What is being asked:
Quote exactly and only this range of lines in the data below: the line that holds "def topSector : Nat := 299999" to the line that holds "def requesterCount : Nat := 32", both included.

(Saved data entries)
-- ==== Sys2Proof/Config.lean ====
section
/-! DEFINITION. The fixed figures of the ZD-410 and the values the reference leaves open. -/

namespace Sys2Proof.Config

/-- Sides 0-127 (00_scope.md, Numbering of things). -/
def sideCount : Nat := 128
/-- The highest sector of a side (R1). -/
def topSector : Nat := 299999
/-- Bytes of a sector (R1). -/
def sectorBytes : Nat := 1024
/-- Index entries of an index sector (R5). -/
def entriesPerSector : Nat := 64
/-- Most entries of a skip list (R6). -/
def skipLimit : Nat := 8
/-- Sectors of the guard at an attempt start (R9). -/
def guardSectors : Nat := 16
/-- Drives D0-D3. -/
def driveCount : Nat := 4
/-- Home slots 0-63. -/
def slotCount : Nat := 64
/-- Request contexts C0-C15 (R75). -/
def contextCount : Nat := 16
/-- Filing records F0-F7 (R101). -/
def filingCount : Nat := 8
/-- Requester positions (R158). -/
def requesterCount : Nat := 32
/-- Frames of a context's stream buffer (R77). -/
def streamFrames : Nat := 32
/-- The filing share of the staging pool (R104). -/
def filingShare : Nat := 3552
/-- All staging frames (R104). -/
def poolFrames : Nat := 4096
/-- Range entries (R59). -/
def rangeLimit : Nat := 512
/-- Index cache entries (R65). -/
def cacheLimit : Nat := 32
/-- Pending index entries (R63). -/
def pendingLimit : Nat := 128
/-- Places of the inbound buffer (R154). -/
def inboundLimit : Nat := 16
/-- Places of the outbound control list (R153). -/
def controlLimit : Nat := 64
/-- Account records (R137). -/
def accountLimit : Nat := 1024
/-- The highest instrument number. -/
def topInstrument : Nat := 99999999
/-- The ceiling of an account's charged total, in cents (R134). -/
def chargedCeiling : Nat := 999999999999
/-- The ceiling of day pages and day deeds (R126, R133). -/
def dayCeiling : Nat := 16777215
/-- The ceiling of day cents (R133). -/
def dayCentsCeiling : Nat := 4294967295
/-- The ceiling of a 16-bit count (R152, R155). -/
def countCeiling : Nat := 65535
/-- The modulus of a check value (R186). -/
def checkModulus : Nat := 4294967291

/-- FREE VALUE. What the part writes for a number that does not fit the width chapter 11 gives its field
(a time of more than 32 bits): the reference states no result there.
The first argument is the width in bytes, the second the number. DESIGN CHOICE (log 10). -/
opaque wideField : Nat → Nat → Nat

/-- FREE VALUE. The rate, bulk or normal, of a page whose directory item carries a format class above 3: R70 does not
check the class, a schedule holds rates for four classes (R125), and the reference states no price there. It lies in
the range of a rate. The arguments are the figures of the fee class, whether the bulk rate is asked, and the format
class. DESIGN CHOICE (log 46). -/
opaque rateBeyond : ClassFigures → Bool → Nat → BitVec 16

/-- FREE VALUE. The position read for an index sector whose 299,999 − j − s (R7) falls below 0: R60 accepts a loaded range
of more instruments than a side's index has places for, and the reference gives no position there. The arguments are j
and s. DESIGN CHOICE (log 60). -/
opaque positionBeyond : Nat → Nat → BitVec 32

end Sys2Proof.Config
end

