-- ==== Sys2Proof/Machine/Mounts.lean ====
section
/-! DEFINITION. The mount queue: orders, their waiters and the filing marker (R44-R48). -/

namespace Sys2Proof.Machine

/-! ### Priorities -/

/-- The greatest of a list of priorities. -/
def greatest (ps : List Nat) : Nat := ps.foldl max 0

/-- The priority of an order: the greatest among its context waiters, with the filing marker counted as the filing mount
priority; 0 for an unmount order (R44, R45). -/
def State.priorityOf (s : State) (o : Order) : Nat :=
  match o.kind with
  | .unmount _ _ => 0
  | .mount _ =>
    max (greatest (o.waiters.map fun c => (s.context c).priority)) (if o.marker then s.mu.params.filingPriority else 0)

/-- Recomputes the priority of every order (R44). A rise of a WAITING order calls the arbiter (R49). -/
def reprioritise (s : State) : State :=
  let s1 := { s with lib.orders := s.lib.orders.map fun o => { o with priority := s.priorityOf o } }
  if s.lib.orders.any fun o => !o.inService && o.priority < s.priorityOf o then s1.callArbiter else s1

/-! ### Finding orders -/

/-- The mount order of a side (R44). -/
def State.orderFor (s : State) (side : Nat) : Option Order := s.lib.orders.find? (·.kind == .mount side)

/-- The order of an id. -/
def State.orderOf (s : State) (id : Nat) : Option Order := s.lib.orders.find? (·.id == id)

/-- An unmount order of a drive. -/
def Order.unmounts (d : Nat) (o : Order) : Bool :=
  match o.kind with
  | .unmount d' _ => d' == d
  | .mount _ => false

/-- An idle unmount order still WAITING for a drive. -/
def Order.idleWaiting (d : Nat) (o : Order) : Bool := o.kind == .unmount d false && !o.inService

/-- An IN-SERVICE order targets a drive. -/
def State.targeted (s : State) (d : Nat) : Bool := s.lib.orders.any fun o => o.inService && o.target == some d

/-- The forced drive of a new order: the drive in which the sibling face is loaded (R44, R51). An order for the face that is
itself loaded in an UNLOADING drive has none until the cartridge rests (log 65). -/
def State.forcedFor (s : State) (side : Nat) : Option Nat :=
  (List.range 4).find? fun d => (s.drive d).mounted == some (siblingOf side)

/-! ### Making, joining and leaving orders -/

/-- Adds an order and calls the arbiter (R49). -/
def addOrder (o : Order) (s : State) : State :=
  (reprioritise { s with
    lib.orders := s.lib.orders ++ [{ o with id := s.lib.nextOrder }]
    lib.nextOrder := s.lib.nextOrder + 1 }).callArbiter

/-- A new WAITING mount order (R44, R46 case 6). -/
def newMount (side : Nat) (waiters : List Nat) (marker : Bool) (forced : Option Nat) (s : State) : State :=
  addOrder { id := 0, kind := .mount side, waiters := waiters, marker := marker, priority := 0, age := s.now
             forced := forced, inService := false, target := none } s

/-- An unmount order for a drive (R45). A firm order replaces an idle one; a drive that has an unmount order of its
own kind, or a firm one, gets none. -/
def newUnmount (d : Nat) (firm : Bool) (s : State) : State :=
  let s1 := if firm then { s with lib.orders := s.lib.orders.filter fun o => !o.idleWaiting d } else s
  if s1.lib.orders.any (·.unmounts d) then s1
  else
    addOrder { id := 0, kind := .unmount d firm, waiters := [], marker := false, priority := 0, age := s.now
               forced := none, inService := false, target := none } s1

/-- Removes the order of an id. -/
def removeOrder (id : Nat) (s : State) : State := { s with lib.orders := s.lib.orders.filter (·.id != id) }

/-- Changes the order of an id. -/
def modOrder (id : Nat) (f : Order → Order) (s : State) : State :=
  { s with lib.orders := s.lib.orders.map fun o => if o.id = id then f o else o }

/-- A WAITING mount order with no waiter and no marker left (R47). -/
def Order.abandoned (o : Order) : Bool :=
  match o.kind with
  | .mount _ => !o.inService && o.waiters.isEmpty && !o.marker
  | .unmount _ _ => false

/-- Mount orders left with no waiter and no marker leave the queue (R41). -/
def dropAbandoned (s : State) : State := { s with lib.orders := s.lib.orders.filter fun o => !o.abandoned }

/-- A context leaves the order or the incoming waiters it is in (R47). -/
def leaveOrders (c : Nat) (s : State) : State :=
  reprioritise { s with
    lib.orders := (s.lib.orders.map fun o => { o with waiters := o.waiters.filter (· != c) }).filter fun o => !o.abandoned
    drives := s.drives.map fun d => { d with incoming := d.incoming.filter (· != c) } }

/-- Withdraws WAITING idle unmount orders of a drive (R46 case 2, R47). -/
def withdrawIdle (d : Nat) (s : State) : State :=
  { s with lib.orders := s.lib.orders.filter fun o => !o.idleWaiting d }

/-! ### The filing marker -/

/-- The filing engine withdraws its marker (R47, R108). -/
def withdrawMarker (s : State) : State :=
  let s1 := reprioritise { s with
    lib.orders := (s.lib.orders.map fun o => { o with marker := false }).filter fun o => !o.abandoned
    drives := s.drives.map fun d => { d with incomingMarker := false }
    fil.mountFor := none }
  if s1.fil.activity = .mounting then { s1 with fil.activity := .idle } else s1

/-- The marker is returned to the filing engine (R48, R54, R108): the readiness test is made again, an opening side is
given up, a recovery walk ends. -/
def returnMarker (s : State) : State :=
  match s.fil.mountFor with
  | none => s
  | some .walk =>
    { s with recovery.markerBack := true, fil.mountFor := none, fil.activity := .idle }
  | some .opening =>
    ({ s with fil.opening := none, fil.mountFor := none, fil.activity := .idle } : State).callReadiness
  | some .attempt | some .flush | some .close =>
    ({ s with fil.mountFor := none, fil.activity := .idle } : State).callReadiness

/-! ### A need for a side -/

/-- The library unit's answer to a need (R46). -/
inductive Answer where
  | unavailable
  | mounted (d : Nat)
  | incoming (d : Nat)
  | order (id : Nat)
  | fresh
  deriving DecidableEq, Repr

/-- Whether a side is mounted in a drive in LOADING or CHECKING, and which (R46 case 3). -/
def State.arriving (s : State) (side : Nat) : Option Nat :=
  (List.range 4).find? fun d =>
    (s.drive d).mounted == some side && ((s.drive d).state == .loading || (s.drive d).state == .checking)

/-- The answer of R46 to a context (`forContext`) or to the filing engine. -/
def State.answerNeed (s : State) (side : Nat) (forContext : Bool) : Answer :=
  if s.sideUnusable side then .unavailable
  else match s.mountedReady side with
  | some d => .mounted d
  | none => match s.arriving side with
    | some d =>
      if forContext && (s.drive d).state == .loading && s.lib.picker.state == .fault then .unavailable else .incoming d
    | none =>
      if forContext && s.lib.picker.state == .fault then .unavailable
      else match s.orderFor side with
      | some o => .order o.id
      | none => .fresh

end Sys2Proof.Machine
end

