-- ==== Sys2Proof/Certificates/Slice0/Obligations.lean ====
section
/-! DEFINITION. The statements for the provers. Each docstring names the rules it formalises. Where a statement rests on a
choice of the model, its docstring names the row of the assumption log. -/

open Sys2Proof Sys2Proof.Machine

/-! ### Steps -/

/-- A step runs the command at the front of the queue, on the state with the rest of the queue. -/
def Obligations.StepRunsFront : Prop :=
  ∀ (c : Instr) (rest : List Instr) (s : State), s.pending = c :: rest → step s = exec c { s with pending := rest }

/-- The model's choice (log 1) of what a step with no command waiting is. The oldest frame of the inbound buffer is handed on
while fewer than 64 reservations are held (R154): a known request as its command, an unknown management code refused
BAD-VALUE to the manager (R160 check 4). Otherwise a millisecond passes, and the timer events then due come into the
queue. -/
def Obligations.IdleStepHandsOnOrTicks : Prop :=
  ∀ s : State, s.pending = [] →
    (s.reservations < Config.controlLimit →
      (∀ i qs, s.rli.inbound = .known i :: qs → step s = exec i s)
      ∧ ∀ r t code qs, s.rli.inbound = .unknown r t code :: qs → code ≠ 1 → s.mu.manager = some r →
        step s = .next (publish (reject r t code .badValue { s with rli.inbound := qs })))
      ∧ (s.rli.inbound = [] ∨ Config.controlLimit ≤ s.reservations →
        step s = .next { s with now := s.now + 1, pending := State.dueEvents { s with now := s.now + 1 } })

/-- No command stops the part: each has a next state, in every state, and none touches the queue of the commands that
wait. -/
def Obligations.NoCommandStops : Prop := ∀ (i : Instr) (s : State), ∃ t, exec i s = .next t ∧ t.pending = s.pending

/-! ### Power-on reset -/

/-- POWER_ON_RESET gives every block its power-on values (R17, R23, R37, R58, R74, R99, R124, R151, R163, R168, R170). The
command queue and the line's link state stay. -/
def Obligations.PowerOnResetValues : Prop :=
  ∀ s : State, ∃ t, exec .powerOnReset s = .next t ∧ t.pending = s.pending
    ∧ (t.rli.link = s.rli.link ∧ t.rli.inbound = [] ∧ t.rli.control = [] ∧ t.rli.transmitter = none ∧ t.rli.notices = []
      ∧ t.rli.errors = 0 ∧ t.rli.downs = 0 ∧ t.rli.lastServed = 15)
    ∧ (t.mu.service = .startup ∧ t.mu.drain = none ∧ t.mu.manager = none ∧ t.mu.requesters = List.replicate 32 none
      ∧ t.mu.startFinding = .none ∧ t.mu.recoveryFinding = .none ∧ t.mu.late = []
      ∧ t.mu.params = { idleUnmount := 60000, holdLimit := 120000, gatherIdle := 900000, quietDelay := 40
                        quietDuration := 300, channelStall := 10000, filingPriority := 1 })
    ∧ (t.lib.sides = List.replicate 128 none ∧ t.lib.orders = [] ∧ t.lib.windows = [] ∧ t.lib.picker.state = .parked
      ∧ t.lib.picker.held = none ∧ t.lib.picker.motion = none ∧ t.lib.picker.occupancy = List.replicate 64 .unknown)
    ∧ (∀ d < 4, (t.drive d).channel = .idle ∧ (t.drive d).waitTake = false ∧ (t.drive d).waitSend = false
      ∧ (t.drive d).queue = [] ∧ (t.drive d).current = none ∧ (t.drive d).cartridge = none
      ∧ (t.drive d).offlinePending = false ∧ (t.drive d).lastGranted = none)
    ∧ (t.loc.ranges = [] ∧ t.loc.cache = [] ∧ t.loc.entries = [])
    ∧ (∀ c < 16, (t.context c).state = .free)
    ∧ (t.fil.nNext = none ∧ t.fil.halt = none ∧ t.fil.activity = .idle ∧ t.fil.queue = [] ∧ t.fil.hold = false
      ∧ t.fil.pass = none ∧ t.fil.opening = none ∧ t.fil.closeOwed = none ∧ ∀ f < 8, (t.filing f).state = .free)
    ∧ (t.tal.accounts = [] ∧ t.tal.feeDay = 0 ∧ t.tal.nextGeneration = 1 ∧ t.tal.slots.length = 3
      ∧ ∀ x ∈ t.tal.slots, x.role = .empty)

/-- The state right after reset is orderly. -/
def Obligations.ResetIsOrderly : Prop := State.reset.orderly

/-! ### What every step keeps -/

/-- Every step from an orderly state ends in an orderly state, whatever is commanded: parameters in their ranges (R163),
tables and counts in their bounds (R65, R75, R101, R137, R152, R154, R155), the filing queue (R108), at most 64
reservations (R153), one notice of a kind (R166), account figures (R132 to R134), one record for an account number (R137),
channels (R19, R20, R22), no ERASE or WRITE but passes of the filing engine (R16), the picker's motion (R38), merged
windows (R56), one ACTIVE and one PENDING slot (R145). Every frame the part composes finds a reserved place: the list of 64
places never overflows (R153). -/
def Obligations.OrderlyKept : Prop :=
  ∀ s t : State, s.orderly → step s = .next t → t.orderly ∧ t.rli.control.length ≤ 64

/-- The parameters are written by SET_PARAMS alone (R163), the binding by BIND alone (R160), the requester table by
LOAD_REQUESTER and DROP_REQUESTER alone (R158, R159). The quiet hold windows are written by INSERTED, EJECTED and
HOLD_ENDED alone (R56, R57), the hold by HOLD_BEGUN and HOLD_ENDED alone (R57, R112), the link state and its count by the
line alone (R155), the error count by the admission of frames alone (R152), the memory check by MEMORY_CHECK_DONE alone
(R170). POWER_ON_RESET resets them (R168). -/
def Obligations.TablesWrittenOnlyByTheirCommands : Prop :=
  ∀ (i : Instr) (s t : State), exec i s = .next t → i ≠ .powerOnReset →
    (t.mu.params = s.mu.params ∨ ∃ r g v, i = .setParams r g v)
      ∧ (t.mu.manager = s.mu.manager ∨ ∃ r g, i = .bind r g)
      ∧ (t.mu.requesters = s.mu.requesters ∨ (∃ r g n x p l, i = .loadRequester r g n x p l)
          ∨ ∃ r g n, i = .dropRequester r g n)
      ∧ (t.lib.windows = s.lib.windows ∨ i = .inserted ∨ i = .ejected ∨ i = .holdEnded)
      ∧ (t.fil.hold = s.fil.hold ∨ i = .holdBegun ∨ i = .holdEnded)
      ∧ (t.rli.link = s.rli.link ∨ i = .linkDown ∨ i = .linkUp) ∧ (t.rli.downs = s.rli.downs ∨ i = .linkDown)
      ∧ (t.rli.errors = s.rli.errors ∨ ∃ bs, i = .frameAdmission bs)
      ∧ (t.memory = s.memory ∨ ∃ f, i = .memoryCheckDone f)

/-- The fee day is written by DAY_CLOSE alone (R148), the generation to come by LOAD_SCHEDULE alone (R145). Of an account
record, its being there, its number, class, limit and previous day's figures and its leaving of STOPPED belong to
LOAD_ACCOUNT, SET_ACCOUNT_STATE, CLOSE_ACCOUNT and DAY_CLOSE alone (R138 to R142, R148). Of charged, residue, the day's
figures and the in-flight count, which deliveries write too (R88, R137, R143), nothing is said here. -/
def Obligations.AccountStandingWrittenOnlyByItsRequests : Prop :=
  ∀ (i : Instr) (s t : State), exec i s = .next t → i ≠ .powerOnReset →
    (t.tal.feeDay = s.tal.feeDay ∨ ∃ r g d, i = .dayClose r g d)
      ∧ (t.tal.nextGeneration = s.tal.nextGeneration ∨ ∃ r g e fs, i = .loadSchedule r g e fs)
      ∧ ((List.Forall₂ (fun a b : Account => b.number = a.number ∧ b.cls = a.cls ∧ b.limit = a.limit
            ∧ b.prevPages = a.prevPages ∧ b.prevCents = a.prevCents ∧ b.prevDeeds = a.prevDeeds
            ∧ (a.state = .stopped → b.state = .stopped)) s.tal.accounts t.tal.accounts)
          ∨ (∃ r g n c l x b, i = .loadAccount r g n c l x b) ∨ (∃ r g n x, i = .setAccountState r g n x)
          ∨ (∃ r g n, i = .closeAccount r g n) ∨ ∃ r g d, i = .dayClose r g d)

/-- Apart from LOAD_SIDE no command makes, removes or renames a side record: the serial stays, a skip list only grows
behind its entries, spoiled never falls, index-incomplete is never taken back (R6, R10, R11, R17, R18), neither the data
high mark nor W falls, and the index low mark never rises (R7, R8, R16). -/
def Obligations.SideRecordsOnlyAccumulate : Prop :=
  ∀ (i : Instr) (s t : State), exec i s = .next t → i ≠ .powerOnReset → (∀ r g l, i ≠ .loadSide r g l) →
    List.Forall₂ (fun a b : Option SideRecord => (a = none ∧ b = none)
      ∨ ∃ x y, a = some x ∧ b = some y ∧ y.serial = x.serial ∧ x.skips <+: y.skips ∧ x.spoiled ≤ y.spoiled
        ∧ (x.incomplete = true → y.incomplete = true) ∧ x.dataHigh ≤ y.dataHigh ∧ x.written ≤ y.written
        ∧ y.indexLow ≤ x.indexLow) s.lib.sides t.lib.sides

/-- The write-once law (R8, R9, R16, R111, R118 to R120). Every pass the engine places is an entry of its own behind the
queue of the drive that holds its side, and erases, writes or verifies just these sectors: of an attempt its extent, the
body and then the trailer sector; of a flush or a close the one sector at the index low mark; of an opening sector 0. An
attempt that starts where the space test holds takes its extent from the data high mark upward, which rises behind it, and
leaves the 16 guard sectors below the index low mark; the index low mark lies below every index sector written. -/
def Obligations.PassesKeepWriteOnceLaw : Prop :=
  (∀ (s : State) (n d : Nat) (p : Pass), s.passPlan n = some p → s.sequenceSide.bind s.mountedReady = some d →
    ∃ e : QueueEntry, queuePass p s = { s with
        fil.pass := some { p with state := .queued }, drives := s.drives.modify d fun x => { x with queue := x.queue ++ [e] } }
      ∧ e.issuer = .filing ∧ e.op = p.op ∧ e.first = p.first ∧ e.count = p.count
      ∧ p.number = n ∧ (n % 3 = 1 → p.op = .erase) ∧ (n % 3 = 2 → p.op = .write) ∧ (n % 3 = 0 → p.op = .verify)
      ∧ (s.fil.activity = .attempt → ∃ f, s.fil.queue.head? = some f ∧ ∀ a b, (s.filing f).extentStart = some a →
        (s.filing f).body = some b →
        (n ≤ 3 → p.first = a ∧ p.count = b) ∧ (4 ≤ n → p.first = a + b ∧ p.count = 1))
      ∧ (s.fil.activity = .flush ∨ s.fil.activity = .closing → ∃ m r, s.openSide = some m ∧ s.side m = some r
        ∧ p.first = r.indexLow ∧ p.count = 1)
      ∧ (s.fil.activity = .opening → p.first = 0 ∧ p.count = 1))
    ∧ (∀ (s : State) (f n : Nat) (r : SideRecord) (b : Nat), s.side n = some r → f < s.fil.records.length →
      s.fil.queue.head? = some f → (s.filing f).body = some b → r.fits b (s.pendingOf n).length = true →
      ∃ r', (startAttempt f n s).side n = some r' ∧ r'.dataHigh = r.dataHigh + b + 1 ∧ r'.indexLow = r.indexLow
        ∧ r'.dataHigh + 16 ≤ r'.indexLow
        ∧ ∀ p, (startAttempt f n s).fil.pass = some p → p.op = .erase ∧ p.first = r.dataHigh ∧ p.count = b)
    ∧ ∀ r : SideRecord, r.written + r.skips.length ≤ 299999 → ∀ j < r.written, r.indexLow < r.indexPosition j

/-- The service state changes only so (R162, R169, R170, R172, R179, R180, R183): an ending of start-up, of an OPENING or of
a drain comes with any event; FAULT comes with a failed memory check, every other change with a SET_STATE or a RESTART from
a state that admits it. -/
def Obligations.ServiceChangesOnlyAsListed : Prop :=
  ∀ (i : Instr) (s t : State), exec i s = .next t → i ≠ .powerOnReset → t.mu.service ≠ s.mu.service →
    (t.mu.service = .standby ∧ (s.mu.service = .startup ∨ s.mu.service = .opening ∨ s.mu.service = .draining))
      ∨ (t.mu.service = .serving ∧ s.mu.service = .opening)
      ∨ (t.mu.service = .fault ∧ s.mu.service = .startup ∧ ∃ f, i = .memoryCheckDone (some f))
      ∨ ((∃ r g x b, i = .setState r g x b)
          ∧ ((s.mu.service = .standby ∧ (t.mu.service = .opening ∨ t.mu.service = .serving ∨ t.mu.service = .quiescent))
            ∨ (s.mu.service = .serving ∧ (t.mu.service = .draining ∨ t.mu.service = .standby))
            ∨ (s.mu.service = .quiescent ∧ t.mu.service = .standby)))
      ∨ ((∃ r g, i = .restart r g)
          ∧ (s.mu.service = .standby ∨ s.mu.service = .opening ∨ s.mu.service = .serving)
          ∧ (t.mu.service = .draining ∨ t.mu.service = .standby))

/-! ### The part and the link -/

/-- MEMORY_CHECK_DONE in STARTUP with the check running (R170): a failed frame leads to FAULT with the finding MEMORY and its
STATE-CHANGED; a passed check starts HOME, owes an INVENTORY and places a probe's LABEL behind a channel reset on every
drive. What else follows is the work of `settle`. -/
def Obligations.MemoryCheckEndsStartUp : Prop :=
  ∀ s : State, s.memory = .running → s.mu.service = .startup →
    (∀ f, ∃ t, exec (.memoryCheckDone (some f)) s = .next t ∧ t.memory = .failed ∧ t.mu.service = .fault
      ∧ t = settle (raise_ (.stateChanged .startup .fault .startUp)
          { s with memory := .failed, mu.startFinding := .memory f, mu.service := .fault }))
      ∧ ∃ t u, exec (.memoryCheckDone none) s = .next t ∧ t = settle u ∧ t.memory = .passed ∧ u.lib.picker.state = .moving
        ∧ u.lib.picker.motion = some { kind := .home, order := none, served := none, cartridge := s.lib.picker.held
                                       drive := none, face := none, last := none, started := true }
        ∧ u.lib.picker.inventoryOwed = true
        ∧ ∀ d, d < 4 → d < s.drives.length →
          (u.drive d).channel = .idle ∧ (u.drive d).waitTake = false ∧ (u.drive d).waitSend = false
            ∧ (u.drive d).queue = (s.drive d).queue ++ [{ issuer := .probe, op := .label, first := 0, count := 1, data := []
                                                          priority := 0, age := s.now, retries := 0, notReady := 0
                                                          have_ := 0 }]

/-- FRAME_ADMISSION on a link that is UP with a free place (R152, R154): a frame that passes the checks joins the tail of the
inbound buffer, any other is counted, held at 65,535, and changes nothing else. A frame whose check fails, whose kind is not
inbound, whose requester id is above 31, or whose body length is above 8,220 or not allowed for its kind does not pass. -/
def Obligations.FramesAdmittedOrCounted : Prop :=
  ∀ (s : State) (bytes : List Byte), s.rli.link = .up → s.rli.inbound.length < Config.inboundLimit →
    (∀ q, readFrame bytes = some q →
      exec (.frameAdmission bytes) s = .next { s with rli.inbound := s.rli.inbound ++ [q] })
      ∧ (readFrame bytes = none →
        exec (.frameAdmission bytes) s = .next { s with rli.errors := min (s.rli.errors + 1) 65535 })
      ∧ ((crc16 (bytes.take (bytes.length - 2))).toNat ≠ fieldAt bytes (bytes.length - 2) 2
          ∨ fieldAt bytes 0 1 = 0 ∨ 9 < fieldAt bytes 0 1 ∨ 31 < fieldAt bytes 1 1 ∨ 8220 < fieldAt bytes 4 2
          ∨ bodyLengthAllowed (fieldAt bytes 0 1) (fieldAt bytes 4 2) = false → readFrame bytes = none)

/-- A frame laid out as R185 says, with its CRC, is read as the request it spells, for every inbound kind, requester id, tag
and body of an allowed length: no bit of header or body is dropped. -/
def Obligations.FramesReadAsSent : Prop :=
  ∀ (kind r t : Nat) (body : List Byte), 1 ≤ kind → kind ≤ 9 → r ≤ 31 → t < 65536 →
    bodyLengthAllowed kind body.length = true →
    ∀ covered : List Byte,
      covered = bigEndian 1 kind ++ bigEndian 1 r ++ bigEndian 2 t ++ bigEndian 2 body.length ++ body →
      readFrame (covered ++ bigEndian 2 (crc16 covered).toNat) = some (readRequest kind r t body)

Solution for this task:
def topSector : Nat := 299999
/-- Bytes of a sector (R1). -/
def sectorBytes : Nat := 1024
/-- Index entries of an index sector (R5). -/
def entriesPerSector : Nat := 64
/-- Most entries of a skip list (R6). -/
def skipLimit : Nat := 8
/-- Sectors of the guard at an attempt start (R9). -/
def guardSectors : Nat := 16
/-- Drives D0-D3. -/
def driveCount : Nat := 4
/-- Home slots 0-63. -/
def slotCount : Nat := 64
/-- Request contexts C0-C15 (R75). -/
def contextCount : Nat := 16
/-- Filing records F0-F7 (R101). -/
def filingCount : Nat := 8
/-- Requester positions (R158). -/
def requesterCount : Nat := 32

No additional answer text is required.